Task statement: From the first line of the data below, repeat each line exactly until you reach the line with "some 0x03) ∧"; include that line too.

▬▬▬

theorem witness_SourcePolledOnlyInReceivingPhases :
    (∃ t, framerPhase { inPhase .getLen with rxSource := [0x03, 0x00] } = .next t ∧
      ({ inPhase .getLen with rxSource := [0x03, 0x00] } : State).state.receiving = true ∧
      ({ inPhase .getLen with rxSource := [0x03, 0x00] } : State).rxOffer = some 0x03) ∧
    (∃ t, framerPhase { pingGathered with rxSource := [0x02] } = .next t ∧
      ({ pingGathered with rxSource := [0x02] } : State).state.receiving = false) ∧
    (∃ t, framerPhase State.reset = .next t ∧ State.reset.state.receiving = true ∧ State.reset.rxOffer = none) :=
  ⟨⟨_, rfl, rfl, rfl⟩, ⟨_, rfl, rfl⟩, ⟨_, rfl, rfl, rfl⟩⟩

/-- VD8 to VD10, with the lengths 1 and 32 (foreign), 0, 33 and 255 (malformed). -/
theorem witness_IgnoredFrameIsDropped :
    (gathered 0x09 1 1 true []).ignoreFrame = true ∧
    ((0x00 : Byte) = 0x00 ∧ 32 < (0x21 : Byte).toNat ∧ 32 < (0xFF : Byte).toNat) ∧
    ((0x01 : Byte) ≠ 0x00 ∧ (0x01 : Byte).toNat ≤ 32 ∧ (0x20 : Byte) ≠ 0x00 ∧ (0x20 : Byte).toNat ≤ 32) := by decide

theorem witness_BadChecksumIsCountedAndDropped :
    badGathered.ignoreFrame = false ∧
    xorAll badGathered.verificationBuffer ≠ 0x00 ∧
    ({ badGathered with checksumErrorCount := 0xFF } : State).checksumErrorCount = 0xFF := by decide

/-- A good frame of 32 gathered bytes from 0x22, whose cells past the pair are zero: the count at its largest. -/
theorem witness_GoodFrameSelectsItsReply :
    (let s := gathered 0x09 3 3 false [(2, 0x08)]
     s.ignoreFrame = false ∧ s.byteCount.toNat ≤ 32 ∧ xorAll s.verificationBuffer = 0x00 ∧
     s.payloadBuffer.read 0 = 0x00 ∧ s.payloadBuffer.read 1 = 0x00) ∧
    (let s := gathered 0x09 3 3 false [(1, 0x01), (2, 0x09)]
     s.ignoreFrame = false ∧ s.byteCount.toNat ≤ 32 ∧ xorAll s.verificationBuffer = 0x00 ∧
     s.payloadBuffer.read 0 = 0x00 ∧ s.payloadBuffer.read 1 = 0x01) ∧
    (let s := gathered 0x09 3 3 false [(1, 0x02), (2, 0x0A)]
     s.ignoreFrame = false ∧ s.byteCount.toNat ≤ 32 ∧ xorAll s.verificationBuffer = 0x00 ∧
     s.payloadBuffer.read 0 = 0x00 ∧ s.payloadBuffer.read 1 = 0x02) ∧
    (let s := gathered 0x22 32 32 false []
     s.ignoreFrame = false ∧ s.byteCount.toNat ≤ 32 ∧ xorAll s.verificationBuffer = 0x00 ∧
     s.payloadBuffer.read 0 = 0x00 ∧ s.payloadBuffer.read 1 = 0x00) :=
  ⟨by decide, by decide, by decide, rfl, by decide, rfl, rfl, rfl⟩

/-- VD4 and VD6. -/
theorem witness_UnknownCommandIsDropped :
    ∀ cells ∈ ([[(1, 0x03), (2, 0x0B)], [(0, 0xFF), (1, 0xFF), (2, 0x08)]] : List Memory),
      let s := gathered 0x09 3 3 false cells
      s.ignoreFrame = false ∧ s.byteCount.toNat ≤ 32 ∧ xorAll s.verificationBuffer = 0x00 ∧
      ¬ (s.payloadBuffer.read 0 = 0x00 ∧ (s.payloadBuffer.read 1 = 0x00 ∨ s.payloadBuffer.read 1 = 0x01 ∨
          s.payloadBuffer.read 1 = 0x02)) := by decide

▬▬▬

Problem solution:
theorem witness_SourcePolledOnlyInReceivingPhases :
    (∃ t, framerPhase { inPhase .getLen with rxSource := [0x03, 0x00] } = .next t ∧
      ({ inPhase .getLen with rxSource := [0x03, 0x00] } : State).state.receiving = true ∧
      ({ inPhase .getLen with rxSource := [0x03, 0x00] } : State).rxOffer = some 0x03) ∧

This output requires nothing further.